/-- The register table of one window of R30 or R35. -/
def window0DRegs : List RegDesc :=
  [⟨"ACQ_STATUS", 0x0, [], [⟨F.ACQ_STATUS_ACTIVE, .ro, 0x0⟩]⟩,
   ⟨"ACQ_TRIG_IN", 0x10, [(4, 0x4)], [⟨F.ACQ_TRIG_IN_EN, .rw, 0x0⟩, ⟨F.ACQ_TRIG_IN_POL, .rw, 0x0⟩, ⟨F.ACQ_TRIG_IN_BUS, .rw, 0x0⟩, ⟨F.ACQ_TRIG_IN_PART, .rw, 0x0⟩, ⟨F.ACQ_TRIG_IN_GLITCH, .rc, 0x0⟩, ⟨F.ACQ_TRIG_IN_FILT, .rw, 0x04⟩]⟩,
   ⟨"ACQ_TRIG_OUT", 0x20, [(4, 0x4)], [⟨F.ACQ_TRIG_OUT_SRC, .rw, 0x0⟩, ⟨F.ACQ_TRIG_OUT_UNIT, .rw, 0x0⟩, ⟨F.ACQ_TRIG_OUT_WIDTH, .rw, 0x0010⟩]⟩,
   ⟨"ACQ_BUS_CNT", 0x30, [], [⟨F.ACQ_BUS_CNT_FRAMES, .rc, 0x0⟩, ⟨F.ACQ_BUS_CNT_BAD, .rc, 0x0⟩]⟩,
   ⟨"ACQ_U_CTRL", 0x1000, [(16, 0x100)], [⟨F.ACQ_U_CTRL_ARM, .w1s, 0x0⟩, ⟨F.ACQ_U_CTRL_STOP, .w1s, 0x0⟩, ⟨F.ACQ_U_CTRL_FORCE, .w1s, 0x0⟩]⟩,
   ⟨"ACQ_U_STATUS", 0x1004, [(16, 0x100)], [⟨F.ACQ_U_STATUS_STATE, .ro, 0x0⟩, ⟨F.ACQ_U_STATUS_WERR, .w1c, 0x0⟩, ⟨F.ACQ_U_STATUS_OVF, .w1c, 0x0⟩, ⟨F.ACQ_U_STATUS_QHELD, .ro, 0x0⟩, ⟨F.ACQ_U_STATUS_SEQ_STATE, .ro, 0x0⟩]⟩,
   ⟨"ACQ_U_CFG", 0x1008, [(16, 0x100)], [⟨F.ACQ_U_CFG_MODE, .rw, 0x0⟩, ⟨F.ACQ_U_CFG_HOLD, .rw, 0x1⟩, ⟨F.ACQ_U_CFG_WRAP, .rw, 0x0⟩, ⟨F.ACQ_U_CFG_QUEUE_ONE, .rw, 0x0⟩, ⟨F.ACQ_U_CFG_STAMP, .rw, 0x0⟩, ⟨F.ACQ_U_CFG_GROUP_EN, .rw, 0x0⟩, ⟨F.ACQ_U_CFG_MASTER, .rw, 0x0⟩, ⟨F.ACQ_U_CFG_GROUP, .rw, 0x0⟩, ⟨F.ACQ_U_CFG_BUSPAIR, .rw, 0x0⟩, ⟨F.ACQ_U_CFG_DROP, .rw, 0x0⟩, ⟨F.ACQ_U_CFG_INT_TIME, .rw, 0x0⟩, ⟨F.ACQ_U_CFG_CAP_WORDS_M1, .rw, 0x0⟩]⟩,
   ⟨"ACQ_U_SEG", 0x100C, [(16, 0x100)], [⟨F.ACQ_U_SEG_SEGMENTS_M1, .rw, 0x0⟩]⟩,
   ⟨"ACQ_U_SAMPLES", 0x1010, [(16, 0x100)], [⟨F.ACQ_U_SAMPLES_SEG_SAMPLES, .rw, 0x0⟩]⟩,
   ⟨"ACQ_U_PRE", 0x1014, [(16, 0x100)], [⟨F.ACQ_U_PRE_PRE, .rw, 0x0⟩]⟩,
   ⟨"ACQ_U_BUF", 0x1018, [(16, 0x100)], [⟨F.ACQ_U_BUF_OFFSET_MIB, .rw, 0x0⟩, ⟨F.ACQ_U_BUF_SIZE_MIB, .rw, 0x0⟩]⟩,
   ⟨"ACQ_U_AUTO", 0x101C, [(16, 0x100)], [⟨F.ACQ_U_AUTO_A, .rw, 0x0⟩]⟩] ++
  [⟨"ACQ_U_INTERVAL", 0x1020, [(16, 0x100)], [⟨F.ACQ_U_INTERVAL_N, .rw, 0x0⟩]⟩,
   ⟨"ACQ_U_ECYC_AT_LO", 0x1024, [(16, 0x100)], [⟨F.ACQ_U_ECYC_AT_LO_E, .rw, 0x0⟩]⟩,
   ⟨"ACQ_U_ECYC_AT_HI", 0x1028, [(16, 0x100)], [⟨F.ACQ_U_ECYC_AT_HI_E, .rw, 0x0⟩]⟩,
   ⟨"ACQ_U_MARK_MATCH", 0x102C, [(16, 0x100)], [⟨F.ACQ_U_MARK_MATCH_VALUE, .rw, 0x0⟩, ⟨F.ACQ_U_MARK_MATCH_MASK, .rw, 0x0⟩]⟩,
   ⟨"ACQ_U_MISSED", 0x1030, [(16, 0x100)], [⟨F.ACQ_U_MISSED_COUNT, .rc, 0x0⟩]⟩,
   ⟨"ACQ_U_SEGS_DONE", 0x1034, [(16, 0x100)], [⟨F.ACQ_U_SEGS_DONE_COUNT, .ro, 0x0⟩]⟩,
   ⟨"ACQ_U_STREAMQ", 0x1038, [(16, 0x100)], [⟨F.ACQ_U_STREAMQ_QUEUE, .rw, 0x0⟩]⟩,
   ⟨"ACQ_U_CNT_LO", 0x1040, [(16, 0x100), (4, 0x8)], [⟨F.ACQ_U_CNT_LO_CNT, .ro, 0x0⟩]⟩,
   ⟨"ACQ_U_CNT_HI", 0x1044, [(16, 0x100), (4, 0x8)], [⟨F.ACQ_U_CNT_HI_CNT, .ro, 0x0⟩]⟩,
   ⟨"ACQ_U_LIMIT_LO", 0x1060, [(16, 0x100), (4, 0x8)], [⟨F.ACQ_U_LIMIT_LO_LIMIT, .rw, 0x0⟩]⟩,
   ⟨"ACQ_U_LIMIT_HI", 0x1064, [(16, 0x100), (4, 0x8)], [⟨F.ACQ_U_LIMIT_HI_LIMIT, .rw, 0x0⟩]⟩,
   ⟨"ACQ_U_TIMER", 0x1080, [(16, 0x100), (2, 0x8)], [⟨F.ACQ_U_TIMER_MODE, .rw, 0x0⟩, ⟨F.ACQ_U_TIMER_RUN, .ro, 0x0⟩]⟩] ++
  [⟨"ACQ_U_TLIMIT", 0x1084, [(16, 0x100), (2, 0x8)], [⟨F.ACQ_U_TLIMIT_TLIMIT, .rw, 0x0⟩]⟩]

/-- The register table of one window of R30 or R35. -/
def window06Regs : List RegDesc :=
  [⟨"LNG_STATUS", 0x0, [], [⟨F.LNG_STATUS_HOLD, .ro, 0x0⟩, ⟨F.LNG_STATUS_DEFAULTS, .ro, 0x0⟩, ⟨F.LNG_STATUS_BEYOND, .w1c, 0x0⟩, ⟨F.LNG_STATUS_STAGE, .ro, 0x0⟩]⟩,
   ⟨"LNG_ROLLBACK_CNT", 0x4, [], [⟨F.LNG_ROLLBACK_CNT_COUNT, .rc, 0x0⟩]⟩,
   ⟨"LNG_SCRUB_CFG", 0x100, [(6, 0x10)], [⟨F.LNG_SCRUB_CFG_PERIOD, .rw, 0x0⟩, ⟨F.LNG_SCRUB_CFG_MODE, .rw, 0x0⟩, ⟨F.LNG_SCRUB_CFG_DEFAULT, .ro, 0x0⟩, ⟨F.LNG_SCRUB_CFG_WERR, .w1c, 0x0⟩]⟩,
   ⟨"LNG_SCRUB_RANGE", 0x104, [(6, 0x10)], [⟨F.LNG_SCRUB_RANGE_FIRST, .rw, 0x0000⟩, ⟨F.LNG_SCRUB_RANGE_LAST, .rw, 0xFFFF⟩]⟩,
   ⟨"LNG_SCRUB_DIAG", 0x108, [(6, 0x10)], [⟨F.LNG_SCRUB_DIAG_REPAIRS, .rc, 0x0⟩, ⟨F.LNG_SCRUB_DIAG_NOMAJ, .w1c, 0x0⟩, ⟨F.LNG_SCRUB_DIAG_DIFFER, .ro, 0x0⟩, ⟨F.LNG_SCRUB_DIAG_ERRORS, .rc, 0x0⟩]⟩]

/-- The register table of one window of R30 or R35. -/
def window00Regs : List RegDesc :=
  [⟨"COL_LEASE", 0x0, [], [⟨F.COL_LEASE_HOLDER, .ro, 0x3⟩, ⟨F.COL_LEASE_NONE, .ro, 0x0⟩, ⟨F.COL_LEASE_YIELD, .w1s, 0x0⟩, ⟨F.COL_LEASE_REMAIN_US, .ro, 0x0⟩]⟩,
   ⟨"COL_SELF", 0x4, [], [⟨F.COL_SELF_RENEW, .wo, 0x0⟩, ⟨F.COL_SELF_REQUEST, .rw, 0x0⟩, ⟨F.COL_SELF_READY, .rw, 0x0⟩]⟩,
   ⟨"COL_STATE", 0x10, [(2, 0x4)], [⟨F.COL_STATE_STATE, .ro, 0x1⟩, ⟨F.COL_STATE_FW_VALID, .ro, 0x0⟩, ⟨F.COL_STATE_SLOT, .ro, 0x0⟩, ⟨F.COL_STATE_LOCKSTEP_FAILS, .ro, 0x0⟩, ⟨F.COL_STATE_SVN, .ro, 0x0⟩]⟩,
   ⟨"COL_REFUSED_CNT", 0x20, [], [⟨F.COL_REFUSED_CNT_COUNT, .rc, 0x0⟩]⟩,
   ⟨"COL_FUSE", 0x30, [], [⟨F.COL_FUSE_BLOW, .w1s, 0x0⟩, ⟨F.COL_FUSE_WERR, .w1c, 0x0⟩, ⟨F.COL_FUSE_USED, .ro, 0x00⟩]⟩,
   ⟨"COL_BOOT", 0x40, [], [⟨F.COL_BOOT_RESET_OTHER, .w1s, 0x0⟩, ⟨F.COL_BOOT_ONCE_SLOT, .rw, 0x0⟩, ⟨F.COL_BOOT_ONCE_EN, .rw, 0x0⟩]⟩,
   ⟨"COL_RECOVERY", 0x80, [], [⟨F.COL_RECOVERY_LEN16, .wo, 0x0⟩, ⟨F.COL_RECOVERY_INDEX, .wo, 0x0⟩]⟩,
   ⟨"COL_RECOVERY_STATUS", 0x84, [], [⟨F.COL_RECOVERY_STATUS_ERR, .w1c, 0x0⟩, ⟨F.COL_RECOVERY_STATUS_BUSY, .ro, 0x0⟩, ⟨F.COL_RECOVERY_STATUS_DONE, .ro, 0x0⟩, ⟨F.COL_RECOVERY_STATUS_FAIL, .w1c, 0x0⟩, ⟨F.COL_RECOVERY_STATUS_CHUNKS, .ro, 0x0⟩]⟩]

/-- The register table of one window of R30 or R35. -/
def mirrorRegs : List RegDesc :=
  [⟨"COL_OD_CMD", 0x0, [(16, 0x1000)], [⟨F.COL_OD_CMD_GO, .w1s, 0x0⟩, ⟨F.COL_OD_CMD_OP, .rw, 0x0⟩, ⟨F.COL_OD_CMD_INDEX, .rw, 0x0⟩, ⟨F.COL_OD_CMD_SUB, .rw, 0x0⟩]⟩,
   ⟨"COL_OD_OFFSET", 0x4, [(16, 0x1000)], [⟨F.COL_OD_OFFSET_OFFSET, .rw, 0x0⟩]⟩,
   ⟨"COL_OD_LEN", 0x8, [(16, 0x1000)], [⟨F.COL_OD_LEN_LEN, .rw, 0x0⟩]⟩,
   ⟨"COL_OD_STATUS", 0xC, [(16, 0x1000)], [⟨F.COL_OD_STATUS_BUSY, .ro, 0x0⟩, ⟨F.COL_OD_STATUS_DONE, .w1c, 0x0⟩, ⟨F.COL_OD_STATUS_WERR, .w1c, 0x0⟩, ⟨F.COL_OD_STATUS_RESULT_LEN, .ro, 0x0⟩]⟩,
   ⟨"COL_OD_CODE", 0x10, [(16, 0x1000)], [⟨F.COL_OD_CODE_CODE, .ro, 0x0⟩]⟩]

══════

### Task brief:
In the data above, retype exactly and only the lines between the one holding "[⟨F.ACQ_U_TLIMIT_TLIMIT, .rw, 0x0⟩]⟩]" and the one holding "def window06Regs : List", inclusive.

### Exercise response:
  [⟨"ACQ_U_TLIMIT", 0x1084, [(16, 0x100), (2, 0x8)], [⟨F.ACQ_U_TLIMIT_TLIMIT, .rw, 0x0⟩]⟩]

/-- The register table of one window of R30 or R35. -/
def window06Regs : List RegDesc :=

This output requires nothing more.